- Born: September 11, 1920 Salt Lake City, Utah
- Died: May 21, 2007 (aged 86) Kingwood, Texas
- Occupation: Business executive

= Frank William Gay =

American businessman (1920–2007)

Frank William Gay (September 11, 1920 - May 21, 2007) was an American executive who oversaw several entities for Howard Hughes. He was chairman of the board of directors of the Hughes Air Corporation. He served as a senior vice president and member of the board of directors for the Hughes Tool Company. He was also president and chief executive officer of Summa Corporation.

==Background==
Born in Salt Lake City, Utah, he was a student at the University of California, Los Angeles, when he was hired by Hughes. He was responsible for the creation of Hughes Dynamics, a short-lived computer services subsidiary of Hughes Tool in the early 1960s.
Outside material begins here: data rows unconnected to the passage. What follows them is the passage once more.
-- ==== Sys2Proof/Machine/State.lean ====
section
/-!
DEFINITION. The state of the Turid as plain data: the register file (one word for every register that has been written
away from its reset value), the records of each unit that no register holds, what non-volatile memory and the Bollard
domain keep across a reset, the frames sent, and the commands waiting. `State.reset` is the module at its first power
good. INVENTORY.md lists every field with the rule that names it.
-/
namespace Sys2Proof.Machine
open Sys2Proof

/-- No command of the Turid stops the model with a fault: what goes wrong in the hardware is an effect of the command
(a status, an event, a recorder entry, a reset). Nobody raises a fault. -/
inductive Fault where
  deriving DecidableEq, Repr

/-- Why a command has no meaning in the model. -/
inductive Refusal where
  /-- Raised by an arm of `exec` whose row has no meaning yet. Safe: the model stops where the hardware goes on. -/
  | notModelled (mnemonic : String)
  deriving DecidableEq, Repr

/-- What a step answers. -/
abbrev Res (σ : Type) := Host.Outcome σ Fault Refusal

/-! ## Supply, start and Helm -/

/-- Which part of the Turid is supplied (R86, R113): nothing; the Bollard domain alone; the rails coming up in stage
POWER; everything, from power good on. -/
inductive Phase where
  | off | berth | power | on
  deriving DecidableEq, Repr

/-- An entry of an event queue (R182). -/
structure EvEntry where
  code : Nat
  inst : Nat
  seq : Nat
  srcSeq : Nat
  epoch : Nat
  tick : Nat
  plantTime : Nat
  opSec : Nat
  flags : Nat
  data : List Byte
  deriving DecidableEq, Repr

/-- An event queue: the unacknowledged entries, oldest first, and how many of them the owner has been sent
(R182 to R186). -/
structure EvQueue where
  entries : List EvEntry
  owner : Option Nat
  sent : Nat
  lostBefore : Bool
  deriving DecidableEq, Repr

/-- A command entry accepted into a command queue (R174): `id` counts acceptances, `uid` names the session that pushed it,
`args` are the bytes from entry offset 0x0C on. -/
structure Cmd where
  id : Nat
  sess : Nat
  uid : Nat
  tag : Nat
  code : Nat
  inst : Nat
  args : List Byte
  deriving DecidableEq, Repr

/-- A fence accepted at the tail of a command queue (R188), with what stood open before it: the tick of its acceptance, the tags of
the Hawser transactions, the sweeps (crossing, berth, number) not yet published, whether signal writes were staged, and whether a
plant change was yet to be sent. -/
structure Fence where
  id : Nat
  sess : Nat
  uid : Nat
  tag : Nat
  queue : Nat
  scope : Nat
  timeout : Nat
  tick : Nat
  txns : List Nat
  sweeps : List (Nat × Nat × Nat)
  staged : Bool
  unsent : Bool
  deriving DecidableEq, Repr

/-- What stands in a command queue. -/
inductive QItem where
  | cmd (c : Cmd)
  | fence (f : Fence)
  deriving DecidableEq, Repr

/-- What a Helm access still has to do when it waits on a stopped domain (R139, R162). -/
inductive Access where
  | read (addr left : Nat) (got : List Word)
  | write (addr : Nat) (vals : List Word) (status : Nat)
  | rmw (addr : Nat) (mask value : Word)
  deriving DecidableEq, Repr

/-- The access of a session that waits on a stopped domain (R139). -/
structure Wait where
  dom : Nat
  tag : Nat
  acc : Access
  timed : Bool
  deriving DecidableEq, Repr

/-- A Helm session (R152 to R158, R165, R166, R717). `uid` tells it from other holders of its number, `sent` counts the bytes
sent in it since the last key update that the Turid initiated, `rekeys` those updates (R153). -/
structure Session where
  uid : Nat
  handshaking : Bool
  roles : Nat
  certRoles : Nat
  serial : Nat
  chain : List Nat
  tags : List Nat
  shadow : Tbl Word
  heldHigh : Tbl Word
  sel : Tbl Word
  opShadow : Option Word
  wait : Option Wait
  held : List Instr
  listen : Tbl (List EvEntry)
  sent : Nat
  rekeys : Nat
  deriving DecidableEq, Repr

/-- The Helm queues unit (HQ). Commands of a queue run one at a time (R177). `mooring` is the MOORING_ENTERED entry of this
start (R727). -/
structure Hq where
  sessions : Tbl Session
  nextUid : Nat
  nextId : Nat
  cq : Tbl (List QItem)
  running : Tbl Cmd
  eq : Tbl EvQueue
  srcSeq : Tbl Nat
  fences : List Fence
  fwSel : Tbl Word
  mooring : Option EvEntry
  deriving DecidableEq, Repr

/-! ## Non-volatile memory -/

/-- A record of the event recorder (R645): `mark` is the final writer nibble, 0xF while pending (R648). -/
structure LogRec where
  seq : Nat
  code : Nat
  inst : Nat
  mark : Nat
  flags : Nat
  opSec : Nat
  opMs : Nat
  cycles : Nat
  plantTime : Nat
  len : Nat
  data : List Byte
  deriving DecidableEq, Repr

/-- An entry of the clear ledger (R653). -/
structure Ledger where
  index : Nat
  reason : Nat
  lastSeq : Nat
  records : Nat
  bytes : Nat
  opSec : Nat
  cycles : Nat
  plantTime : Nat
  serial : Nat
  deriving DecidableEq, Repr

/-- A failed start as the failure group keeps it (R99). -/
structure FailEntry where
  code : Nat
  cycles : Nat
  opSec : Nat
  deriving DecidableEq, Repr

/-- The copy of Bollard state in the boot region (R98, R131, R725), the self-test words, the trace mark of R658 and whether
the next power-up is the first since manufacture or Returned (R100). -/
structure BootCopy where
  failed : Nat
  cause : Nat
  fails : List FailEntry
  cycles : Nat
  opSec : Nat
  settled : Bool
  selftest : Option (Word × Word)
  traceLost : Option (Nat × Nat)
  firstPower : Bool
  deriving DecidableEq, Repr

/-- A patch in a slot's patch log (R64, R72, R73). -/
structure PatchRec where
  epoch : Nat
  bytes : List Byte
  committed : Bool
  cancelled : Bool
  deriving DecidableEq, Repr

/-- A manifest slot: the file written to it and its patch log (R55). State, error, generation, epoch, length and safety
value stand in the slot registers. -/
structure Slot where
  image : List Byte
  patches : List PatchRec
  deriving DecidableEq, Repr

/-- A firmware image (R671): whether it verifies, its version and its floor field. -/
structure FwImage where
  valid : Bool
  version : Nat
  floor : Nat
  deriving DecidableEq, Repr

/-- Learned values of a cell (R284): capacity, resistance factor, self-discharge current, offset, hysteresis scale. -/
structure Learned where
  q : Rat
  sR : Rat
  iSd : Rat
  u : Rat
  m : Rat
  deriving DecidableEq, Repr

/-- A string record of a checkpoint (R276): cell type, estimation state, the operating seconds at which it froze, and per
cell the learned values, the state of charge and the hysteresis voltage. -/
structure CkStr where
  typ : Nat
  state : Nat
  frozenAt : Nat
  learned : List Learned
  zh : List (Rat × Rat)
  deriving DecidableEq, Repr

/-- A checkpoint slot (R276): its string records, the fields of its header with the CRC-32C that it holds of the records, and
whether its commit word stands. -/
structure Ckpt where
  gen : Nat
  plant : Nat
  cause : Nat
  opSec : Nat
  cycles : Nat
  time : Nat
  manGen : Nat
  strings : Tbl CkStr
  crc : Nat
  committed : Bool
  deriving DecidableEq, Repr

/-- A closed billing interval, or the open one (R353, R354). -/
structure Billing where
  seq : Nat
  label : Nat
  duration : Nat
  importWh : Rat
  exportWh : Rat
  flags : Nat
  deriving DecidableEq, Repr

/-- What non-volatile memory (`pcsLast`: the export and import counters and the plant time last stored for a PCS unit, R356),
the encrypted store and the fuses hold beside the registers that are read from them. -/
structure Nv where
  boot : BootCopy
  slots : Tbl Slot
  fwA : FwImage
  fwB : FwImage
  keys : Tbl (List Byte)
  plantId : Option Nat
  maxGen : Nat
  keySeq : Nat
  revoked : List Nat
  log : List LogRec
  reserve : List LogRec
  ledger : List Ledger
  appendMark : Nat
  ckpt : Tbl Ckpt
  billing : List Billing
  billOpen : Option Billing
  billSeq : Nat
  pcsLast : Tbl (Nat × Nat × Nat)
  intentStr : List Nat
  intentCon : List Nat
  deriving DecidableEq, Repr

/-- What the Bollard domain holds beside its registers: the phase of supply, the one-shot latch of R110, whether the
running start has been judged or has entered Mooring mode, whether the Berth came from the loss of both inputs, and the
tamper reset that waits (R684), whether the next start ends in firmware recovery (R672), and, while POWER follows a reset,
whether that reset entered a failed start (R101). -/
structure Bollard where
  phase : Phase
  attempt : Bool
  settled : Bool
  byLoss : Bool
  cause : Nat
  tamperWait : Bool
  toRecovery : Bool
  ended : Option Bool
  deriving DecidableEq, Repr

/-! ## Manifest -/

/-- A record of the loaded manifest (R50): section type, kind number, identity, and its bytes from offset 0. -/
structure CfgRec where
  sec : Nat
  kind : Nat
  id : Nat
  body : List Byte
  deriving DecidableEq, Repr

/-- An open staging (R57, R173). -/
structure Staging where
  sess : Nat
  uid : Nat
  kind : Nat
  len : Nat
  slot : Nat
  bytes : List Byte
  deriving DecidableEq, Repr

/-- A committed image under verification, or a patch on its way to its boundary (R57, R64). -/
structure LoadJob where
  sess : Nat
  uid : Nat
  tag : Nat
  slot : Nat
  reqTick : Nat
  target : Nat
  bytes : List Byte
  deriving DecidableEq, Repr

/-- The manifest unit: the records in force, and the loads in progress. -/
structure Man where
  cfg : List CfgRec
  stage : Option Staging
  verify : Option LoadJob
  patch : Option LoadJob
  trialAtStart : Option Nat
  deriving DecidableEq, Repr

/-! ## Power, recorder, security -/

/-- The power unit: whether a Berth entry runs, whether the die has stood hot for 60 s (R144), ticks into the present millisecond, ns left to slew (R130), ticks spent in Glide, the domain whose
reset runs (R141), the plant-time steps so far, the domains that running commands keep live, by queue, and the tick at which
UNDERWAY or Awaiting manifest was entered (R95), the thirds of a nanosecond of plant time, and the tick of power good (R720). -/
structure Pwr where
  berthRun : Bool
  hot60 : Bool
  subMs : Nat
  slewLeft : Int
  glideTicks : Nat
  resetDom : Option Nat
  timeSteps : Nat
  cmdHold : List (Nat × Nat)
  heldAt : Option Nat
  third : Nat
  goodAt : Nat
  deriving DecidableEq, Repr

/-- A packet of the trace ring (R655). -/
structure TracePkt where
  kind : Nat
  src : Nat
  len : Nat
  seq : Nat
  tick : Nat
  data : List Byte
  deriving DecidableEq, Repr
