-- ==== Sys2Proof/Machine/Regs.lean ====
section
/-!
DEFINITION. The register map of R713 to R721 and of the register tables of every chapter: the address of
each register and the place of each of its fields, by the names the spec gives them, and for each register the
bits that its access codes (R7) make writable, its Reset column (R716) and which of its counters count since start.
-/
namespace Sys2Proof.Machine

/-- A field of a register: the byte address of the 32-bit register, the lowest bit, the number of bits. -/
structure Fld where
  addr : Nat
  lo : Nat
  width : Nat
  deriving DecidableEq, Repr

/-- What the register tables say of one register, or of a repeated register of `n` instances `stride` bytes apart.
`keep` is the source that its Reset column names (R716): 0 a value, taken at power good; 1 the Bollard domain;
2 fuses, stores, regions and slots; 3 a value formed again in every start. `since` marks the counters since start. -/
structure Desc where
  addr : Nat
  stride : Nat
  n : Nat
  rw : Nat
  w1c : Nat
  rc : Nat
  wo : Nat
  rwl : Nat
  rst : Nat
  keep : Nat
  since : Nat
  deriving DecidableEq, Repr

/-- The address of instance `i` of a repeated register of `n` instances. An instance that the Turid does not have is no
register: it stands above every address of the map (R714), where nothing is read. -/
def inst (base stride n i : Nat) : Nat := if i < n then base + stride * i else 0x100000000

namespace R

-- block MAN
/-- R79 (02). -/
def MAN_FORMAT : Fld := ⟨0x30000, 0, 32⟩
/-- R79 (02). -/
def MAN_STATUS : Fld := ⟨0x30004, 0, 32⟩
/-- R80 [5:5], RO. -/
def MAN_STATUS_SAFETY_UNCONFIRMED : Fld := ⟨0x30004, 5, 1⟩
/-- R80 [4:4], RO. -/
def MAN_STATUS_FROM_STANDBY : Fld := ⟨0x30004, 4, 1⟩
/-- R80 [3:3], RO. -/
def MAN_STATUS_STAGING : Fld := ⟨0x30004, 3, 1⟩
/-- R80 [2:2], RO. -/
def MAN_STATUS_LOADED : Fld := ⟨0x30004, 2, 1⟩
/-- R80 [0:0], RO. -/
def MAN_STATUS_LOADED_SLOT : Fld := ⟨0x30004, 0, 1⟩
/-- R79 (02). -/
def MAN_CONTROL : Fld := ⟨0x30008, 0, 32⟩
/-- R81 [31:24], WO. -/
def MAN_CONTROL_KEY : Fld := ⟨0x30008, 24, 8⟩
/-- R81 [3:0], WO. -/
def MAN_CONTROL_CMD : Fld := ⟨0x30008, 0, 4⟩
/-- R79 (02). -/
def MAN_KEY_ID : Fld := ⟨0x3000C, 0, 32⟩
/-- R79 (02). -/
def MAN_PLANT_ID_LO : Fld := ⟨0x30010, 0, 32⟩
/-- R79 (02). -/
def MAN_PLANT_ID_HI : Fld := ⟨0x30014, 0, 32⟩
/-- R79 (02). -/
def MAN_ACTIVE_GEN : Fld := ⟨0x30018, 0, 32⟩
/-- R79 (02). -/
def MAN_ACTIVE_EPOCH : Fld := ⟨0x3001C, 0, 32⟩
/-- R79 (02). -/
def MAN_SAFETY_CHECK : Fld := ⟨0x30020, 0, 32⟩
/-- R79 (02). -/
def MAN_SAFETY_CONFIRMED : Fld := ⟨0x30024, 0, 32⟩
/-- R79 (02). -/
def MAN_BUILD_TIME_LO : Fld := ⟨0x30028, 0, 32⟩
/-- R79 (02). -/
def MAN_BUILD_TIME_HI : Fld := ⟨0x3002C, 0, 32⟩
/-- R79 (02). -/
def MAN_PATCH_STATUS : Fld := ⟨0x30030, 0, 32⟩
/-- R82 [8:8], W1C. -/
def MAN_PATCH_STATUS_ABORT_LATE : Fld := ⟨0x30030, 8, 1⟩
/-- R82 [2:0], RO. -/
def MAN_PATCH_STATUS_STATE : Fld := ⟨0x30030, 0, 3⟩
/-- R79 (02). -/
def MAN_PATCH_TARGET_LO : Fld := ⟨0x30034, 0, 32⟩
/-- R79 (02). -/
def MAN_PATCH_TARGET_HI : Fld := ⟨0x30038, 0, 32⟩
/-- R79 (02). -/
def MAN_PATCH_TICK_LO : Fld := ⟨0x3003C, 0, 32⟩
/-- R79 (02). -/
def MAN_PATCH_TICK_HI : Fld := ⟨0x30040, 0, 32⟩
/-- R79 (02). -/
def MAN_PATCH_LOG_USED : Fld := ⟨0x30044, 0, 32⟩
/-- R79 (02). -/
def MAN_PATCH_LOG_FREE : Fld := ⟨0x30048, 0, 32⟩
/-- R79 (02). -/
def MAN_LOAD_ERROR : Fld := ⟨0x3004C, 0, 32⟩
/-- R83 [31:16], RO. -/
def MAN_LOAD_ERROR_SECTION : Fld := ⟨0x3004C, 16, 16⟩
/-- R83 [15:0], RO. -/
def MAN_LOAD_ERROR_CODE : Fld := ⟨0x3004C, 0, 16⟩
/-- R79 (02). -/
def MAN_LOAD_ERROR_OFFSET : Fld := ⟨0x30050, 0, 32⟩
/-- R79 (02). -/
def MAN_SECTION_CHANGED : Fld := ⟨0x30054, 0, 32⟩
/-- R79 (02). -/
def MAN_STAGE_LENGTH : Fld := ⟨0x30058, 0, 32⟩
/-- R79 (02). -/
def MAN_STAGE_RECEIVED : Fld := ⟨0x3005C, 0, 32⟩
/-- R79 (02). -/
def MAN_EVENT_STATUS : Fld := ⟨0x30060, 0, 32⟩
/-- R84 [4:4], W1C. -/
def MAN_EVENT_STATUS_SAFETY_MISMATCH : Fld := ⟨0x30060, 4, 1⟩
/-- R84 [3:3], W1C. -/
def MAN_EVENT_STATUS_PATCH_REFUSED : Fld := ⟨0x30060, 3, 1⟩
/-- R84 [2:2], W1C. -/
def MAN_EVENT_STATUS_PATCH_APPLIED : Fld := ⟨0x30060, 2, 1⟩
/-- R84 [1:1], W1C. -/
def MAN_EVENT_STATUS_LOAD_FAILED : Fld := ⟨0x30060, 1, 1⟩
/-- R84 [0:0], W1C. -/
def MAN_EVENT_STATUS_LOAD_VERIFIED : Fld := ⟨0x30060, 0, 1⟩
/-- R79 (02). -/
def MAN_EVENT_ENABLE : Fld := ⟨0x30064, 0, 32⟩
/-- R79 (02). -/
def MAN_PATCH_COUNT : Fld := ⟨0x30068, 0, 32⟩
/-- R79 (02). -/
def MAN_PATCH_REFUSED : Fld := ⟨0x3006C, 0, 32⟩
/-- R79 (02). -/
def MAN_SCHED_CYCLES_STRIDE : Fld := ⟨0x30070, 0, 32⟩
/-- R79 (02). -/
def MAN_SCHED_CYCLES_GLIDE : Fld := ⟨0x30074, 0, 32⟩
/-- R79 (02). -/
def MAN_SLOT_STATE (i : Nat) : Fld := ⟨inst 0x30080 0x20 2 i, 0, 32⟩
/-- R85 [31:16], RO. -/
def MAN_SLOT_STATE_ERROR (i : Nat) : Fld := ⟨inst 0x30080 0x20 2 i, 16, 16⟩
/-- R85 [2:0], RO. -/
def MAN_SLOT_STATE_STATE (i : Nat) : Fld := ⟨inst 0x30080 0x20 2 i, 0, 3⟩
/-- R79 (02). -/
def MAN_SLOT_GEN (i : Nat) : Fld := ⟨inst 0x30084 0x20 2 i, 0, 32⟩
/-- R79 (02). -/
def MAN_SLOT_EPOCH (i : Nat) : Fld := ⟨inst 0x30088 0x20 2 i, 0, 32⟩
/-- R79 (02). -/
def MAN_SLOT_LENGTH (i : Nat) : Fld := ⟨inst 0x3008C 0x20 2 i, 0, 32⟩
/-- R79 (02). -/
def MAN_SLOT_SAFETY (i : Nat) : Fld := ⟨inst 0x30090 0x20 2 i, 0, 32⟩
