/-! ## Contactor frames -/

def contactorPayload (close : Bool) : List Byte := le 1 (b2n close) ++ List.replicate 7 0
def readPayload (addr words : Nat) : List Byte := le 4 addr ++ le 2 words ++ le 2 0
/-- CONTACTOR to a string node (R216); one is in flight at a time, and an OPEN waits for the earlier response (R301). -/
def State.sendStrOpen (s : State) (i attempt : Nat) : State :=
  if !s.mayCommand then s
  else if (s.pstr i).inFlight then s.modPstr i fun x => { x with waits := true, sentOpen := true }
  else
    (s.modPstr i fun x => { x with inFlight := true, sentOpen := true }).request (i / 256) (s.stringBerth i) 5
      (contactorPayload false) (.strOpen i attempt)
def State.sendStrClose (s : State) (i : Nat) : State :=
  (s.modPstr i fun x => { x with inFlight := true, closeAt := s.tick, next := 0 }).request (i / 256) (s.stringBerth i) 5
    (contactorPayload true) (.strClose i)
def State.sendConOpen (s : State) (c attempt : Nat) : State :=
  if !s.mayCommand || (s.conNode c).state != 3 then s
  else if (s.pcon c).inFlight then s.modPcon c fun x => { x with waits := true, sentOpen := true }
  else
    (s.modPcon c fun x => { x with inFlight := true, sentOpen := true }).request (c / 16) (s.containerBerth c) 5
      (contactorPayload false) (.conOpen c attempt)
def State.sendConClose (s : State) (c : Nat) : State :=
  (s.modPcon c fun x => { x with inFlight := true }).request (c / 16) (s.containerBerth c) 5 (contactorPayload true) (.conClose c)
/-- The orderly open starts (R295): limits to 0 W now, CONTACTOR OPEN when the current is small or after 200 ms; while a
close is in flight it waits for the response (R301). -/
def State.startOpen (s : State) (i : Nat) : State :=
  let x := s.pstr i
  if x.opening then s
  else
    let s := s.modPstr i fun x => { x with opening := true, sentOpen := false, openAt := s.tick }
    if x.state = 3 ∨ x.state = 1 then s.strTo i 4 else s
/-- A string's trip (R293): latched TRIPPED with its cause, cell and value, and opened. A close in flight is answered
first and its command completes TRIPPED (R301). -/
def State.tripStr (s : State) (i cause cell : Nat) (value : Rat) (opens : Bool) : State :=
  if (s.pstr i).state = 5 ∨ (s.pstr i).state = 6 then s
  else
    let closing := (s.pstr i).state == 2
    let s := s.modPstr i fun x => { x with state := 5, cause := cause, tripCell := cell, tripValue := value,
                                           shortTrip := none, next := if closing && x.inFlight then 2 else x.next }
    let s := (s.inc R.PLT_TRIPS).raise Ev.STRING_TRIPPED (i / 256) (protData i 5 cause)
    let s := s.flag R.PLT_PROT_EVENT_STATUS_STRING_TRIPPED
    let s := if cause = 6 then
        ((s.inc R.PLT_NODE_TRIPS).raise Ev.NODE_LIMIT_TRIP (i / 256) (protData i 5 cause)).flag R.PLT_PROT_EVENT_STATUS_NODE_LIMIT_TRIP
      else if cause = 8 then s.inc R.PLT_CLOSE_FAILS else s
    let s := s.endOpen i 0x0712
    let s := if (s.pstr i).inFlight then s else s.endClose i 0x0712
    if opens then s.startOpen i else s
/-- A container's trip (R302, R304, R307): latched TRIPPED with its cause. -/
def State.tripCon (s : State) (c cause : Nat) : State :=
  if (s.pcon c).state = 5 then (if cause = 1 then s.modPcon c fun x => { x with cause := 1 } else s)
  else
    let s := if cause = 4 then s.inc R.PLT_CLOSE_FAILS else s
    let (cq, oq) := ((s.pcon c).closeQ, (s.pcon c).openQ)
    let s := s.modPcon c fun x => { x with state := 5, cause := cause, closeQ := none, openQ := none, opensLeft := [] }
    let s := (s.inc R.PLT_BREAKER_TRIPS).raise Ev.BREAKER_TRIPPED (c / 16) (protData c 5 cause)
    let s := s.flag R.PLT_PROT_EVENT_STATUS_BREAKER_TRIPPED
    ((s.completeOpt cq 0x0712 (s.conResult c)).completeOpt oq 0x0712 (s.conResult c))
/-- The branch currents of a container are watched for a string (R307). -/
def State.watchString (s : State) (i : Nat) : State :=
  s.modPcon (i / 16) fun x => { x with watch := tput x.watch (i % 16) 0 }
/-- A string is marked Missing (R305, R307, R308): it wins over every other action (R301). -/
def State.markMissing (s : State) (i : Nat) : State :=
  if (s.pstr i).state = 6 then s
  else
    let s := s.modPstr i fun x => { x with state := 6, opening := false, sentOpen := false, serial := some (s.strNode i).serial,
                                           marked := [], balancing := false, next := 0 }
    let s := (s.inc R.PLT_MISSING_MARKS).raise Ev.STRING_MISSING (i / 256) (protData i 6 (s.pstr i).cause)
    let s := s.flag R.PLT_PROT_EVENT_STATUS_STRING_MISSING
    let s := (s.endClose i 0x0710).endOpen i 0x0710
    ((s.freeze i).startCkpt 3 none).watchString i
/-- Fire interlock seen (R304): the container trips and its closed strings open. -/
def State.fireSeen (s : State) (c : Nat) : State :=
  let s := s.tripCon c 1
  let s := (s.raise Ev.FIRE_INTERLOCK (c / 16) (protData c 5 1)).flag R.PLT_PROT_EVENT_STATUS_FIRE_INTERLOCK
  ((s.stringsOf c).filter fun i => (s.pstr i).state == 3).foldl State.startOpen s
/-- The breaker was last reported closed; its current is small enough to open (R303). -/
def PCon.closed (x : PCon) : Bool := bit x.word 0
/-- The container's breaker has been reported, open. -/
def State.conOpenSeen (s : State) (c : Nat) : Bool := (s.pcon c).seen && !(s.pcon c).closed
def State.smallCurrent (s : State) (c : Nat) : Bool :=
  let closed := (s.stringsOf c).filter fun i => (s.pstr i).state == 3
  let q := closed.map fun i => (s.strType i).elim 0 (·.qNom)
  decide (ratAbs (s.pcon c).busI ≤ ratSum q * 5 / 100)
/-- The breaker is open: the strings follow where they were asked for, and without any CONTAINER_OPEN is done (R303). -/
def State.openStrings (s : State) (c : Nat) : State :=
  let x := s.pcon c
  let todo := if x.withStrings then (s.stringsOf c).filter fun i => (s.pstr i).state == 3 else []
  match todo with
  | [] => (s.modPcon c fun x => { x with openQ := none }).completeOpt x.openQ OK (s.conResult c)
  | i :: rest => (s.modPcon c fun x => { x with opensLeft := rest, openAt := s.tick }).startOpen i
/-- The breaker is reported open after an orderly open (R302, R303). -/
def State.conOpened (s : State) (c : Nat) : State :=
  if (s.pcon c).state ≠ 4 then s
  else ((s.modPcon c fun x => { x with sentOpen := false }).conTo c 1).openStrings c
/-- CONTAINER_OPEN with its strings is done once none of them is left open or opening (R303). -/
def State.conStringsDone (s : State) (c : Nat) : State :=
  let x := s.pcon c
  if x.openQ.isSome && (x.state == 1 || x.state == 5) && x.opensLeft = [] && (s.stringsOf c).all (fun i => !(s.pstr i).opening) then
    (s.modPcon c fun x => { x with openQ := none }).completeOpt x.openQ OK (s.conResult c)
  else s
/-- The contactor byte a string node reported (R298, R305, R309). A close that is cancelled or tripped waits for its response (R301). -/
def State.strReport (s : State) (i contact : Nat) : State :=
  let x := s.pstr i
  let closed := contact % 4 == 3
  let openB := contact % 4 == 0
  let s := if openB && x.state != 6 then s.modPcon (i / 16) fun y => { y with watch := tdel y.watch (i % 16) } else s
  if x.state = 2 ∧ closed ∧ x.next = 0 then
    (((s.modPstr i fun x => { x with closedAt := some s.tick }).strTo i 3).endClose i OK)
  else if openB ∧ (x.opening ∨ x.state = 4) then
    let s := s.modPstr i fun x => { x with opening := false, sentOpen := false }
    let s := if x.state = 4 then s.strTo i 1 else s
    (s.endOpen i OK).conStringsDone (i / 16)
  else s
/-- A Missing string returns (R309): joined, authenticated and both contactors open; a report of closed contactors is
opened first. -/
def State.strReturn (s : State) (i contact : Nat) : State :=
  let x := s.pstr i
  if x.state ≠ 6 ∨ (s.strNode i).state ≠ 3 then s
  else if contact % 4 ≠ 0 then s.startOpen i
  else
    let new := x.serial.any fun n => n != (s.strNode i).serial
    let s := if new then s.toDefaults i else s
    let s := s.modPstr i fun x => { x with state := 1, opening := false, sentOpen := false }
    let s := (s.modEst i fun e => { e with frozenAt := none }).toRest i
    let s := s.modPcon (i / 16) fun c => { c with watch := tdel c.watch (i % 16) }
    s.raise Ev.STRING_RETURNED (i / 256) (protData i 1 x.cause ++ le 1 (b2n new))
A member of the Church of Jesus Christ of Latter-day Saints, Gay put together the so-called "Mormon Mafia" that comprised Hughes's inner circle in his later life. Appointed by the Delaware Court of Chancery, Gay served as trustee of the Howard Hughes Medical Institute from 1984 until his retirement in 2006. He had previously served on the Institute's executive committee from 1971 to 1984.

He was an active supporter of the Boy Scouts of America.

His son is Robert C. Gay, a co-founder and CEO of Huntsman Gay Global Capital and, before that, managing director of Bain Capital for sixteen years.

Gay died in Kingwood, Texas, in 2007.